Twenty-five years of space and time prevents recapturing conversations, but as I stood outside the clubhouse, I recall every reporter coming to the defense of Clinton, excusing his behavior as a release from Hillary. I recall one reporter suggesting the most powerful man in the world was entitled to affairs. All presidents cheat. It went on. And there I stood, noiseless, feeling the part of the Union soldier running the other way at the first musket fire. I was too cowardly to present myself as the outlier. 

One journalist wasn’t in that media scrum that night—a local television reporter named Sage Steele. I have to imagine, had she been there, she would have said something. But then again, maybe not—because Sage, too, had to scalpel out her own demons of fear and wanting to “please” in order for her to one day take on a leviathan.

It was the soul of Sage Steele I needed that night—the same iron soul, I would argue, the worldwide Catholic Church requires today but has mostly let slip away. Disappearing are the noble-hearted rescuers of souls—the Joan of Arcs, Damien the Lepers, and John the Baptists—who once happily accepted death, gruesome illnesses, and long-suffering ignominy to care for souls. Saints and holy bishops and clergy down the millennia understood that unconfronted chaos widened the door for demons to push harder. So the saints stepped in.  

This dynamic is mostly no longer the case in the worldwide Catholic Church (save Africa). That’s why she should come to know Sage Steele. 

Steele and I were twenty-somethings, cutting our teeth as sports journalists in the Tampa/St. Petersburg market in ’98. I wrote for the Tampa Tribune; Sage was a reporter for the local ABC television affiliate. We shared a few friendly conversations when producers assigned her to cover baseball at Tropicana Field. 

Some time later, I moved back to my hometown in Maryland, where I got into a different line of work and began to write books and articles related to the Faith. Sage stayed the course and became one of the most recognizable faces in the world as a perennial anchor on ESPN’s flagship show SportsCenter. For most of her sixteen-plus years at the Disney-owned corporation, she covered Super Bowls, The Masters, the NBA Finals, and World Series games. She became one of ESPN’s most lucratively-paid on-air talents.

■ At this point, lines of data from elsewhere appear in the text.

/-- Answer a request that needs the negotiation to have reached `need`, and that leaves it at `after` when that is higher. -/
def spdmOp (t : Transport) (need after : Nat) (r : State → SpdmReply) (s : State) : Res :=
  .next (if !s.answers t then s
    else
      let at_ := SMap.get 0 s.spdm (transportKey t)
      if at_ < need then toHost (.spdm t .unexpected) s
      else toHost (.spdm t (r s)) { s with spdm := SMap.set 0 s.spdm (transportKey t) (if after = 1 then 1 else max at_ after) })

def execGetVersion (t : Transport) (s : State) : Res := spdmOp t 0 1 (fun _ => .version) s
def execGetCapabilities (t : Transport) (s : State) : Res := spdmOp t 1 2 (fun _ => .capabilities) s
def execNegotiateAlgorithms (t : Transport) (s : State) : Res := spdmOp t 2 3 (fun _ => .algorithms) s
def execGetDigests (t : Transport) (s : State) : Res := spdmOp t 3 3 (fun _ => .digests Config.certDigest) s

def execGetCertificate (t : Transport) (offset length : Nat) (s : State) : Res :=
  spdmOp t 3 3 (fun _ => .certificate ((Config.certChain.drop offset).take length)) s

def execChallenge (t : Transport) (nonce : Nat) (s : State) : Res :=
  spdmOp t 3 3 (fun s => .challengeAuth nonce (Config.slhSign [nonce, s.devid])) s

/-- The security state with which block 16 reports each binding: 0 LOCKED, 1 TENANT_DEBUG, 2 VENDOR_DEBUG, 3 OPEN (log 53). -/
def State.stateBytes (s : State) : List Byte :=
  (List.range 64).filterMap (fun m => if (s.mailbox m).bound.isNone then none
    else some (BitVec.ofNat 8 (if s.security = .locked ∧ (SMap.get none s.tenantDebug m).isSome then 1 else s.security.code)))

def execGetMeasurements (t : Transport) (nonce : Nat) (s : State) : Res :=
  spdmOp t 3 3 (fun s =>
    let blocks := (List.range 16).map (fun i => SMap.get 0 s.meas i)
    let states := s.stateBytes
    .measurements blocks states nonce (Config.slhSign (nonce :: (blocks.map (fun b => b.toNat) ++ states.map (fun b => b.toNat))))) s

/-! ### Accounting snapshots (25 R387) -/

/-- The body of a snapshot. -/
def snapshotBody (s : State) (domain : BitVec 8) (nonce : W64) : List Byte :=
  leBytes 8 s.time.toNat ++ leBytes 8 nonce.toNat ++ leBytes 4 (s.devid % 2 ^ 20 + domain.toNat * 2 ^ 20) ++
    (List.range 9).flatMap (fun i => leBytes 8 (counterOf s domain i)) ++ leBytes 4 s.snapSeq

/-- ACCOUNTING_SNAPSHOT. -/
def execAccountingSnapshot (domain : BitVec 8) (nonce : W64) (s : State) : Res :=
  .next (if s.boot ≠ .done ∨ s.pstate = .off then s
    else
      let s := acctSettle domain s
      let body := snapshotBody s domain nonce
      toHost (.snapshot body (Config.slhSign [numOf body])) { s with snapSeq := s.snapSeq + 1 })

end Sys2Proof.Machine
end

No lover of sports didn’t know Steele, the anchor with a bright Alleluia of a smile and a deft knowledge of sports. She was poised, charming, and as insightful on air as anyone in the business. And when she was asked to go live—she became even better.

Because she was a national presence, she was often invited to share her opinions on shows like The View and various other television and radio shows and podcasts. Steele isn’t left-leaning, so she offered opinions and perspectives that often disturbed hosts like Barbara Walters, who received Steele’s opinions as seemingly spoken in a foreign language. 

In a charming sort of way, Steele became known as a sort of benevolent Abrams tank of cheerfully-spoken opposition to left-of-center groupspeak and groupthink. She spoke plainly about her disappointment with the decision Colin Kaepernick and other athletes made to kneel for the national anthem. She addressed the madness of biological males playing in female sports, and she had the temerity to encourage aspiring female journalists to choose modest outfits.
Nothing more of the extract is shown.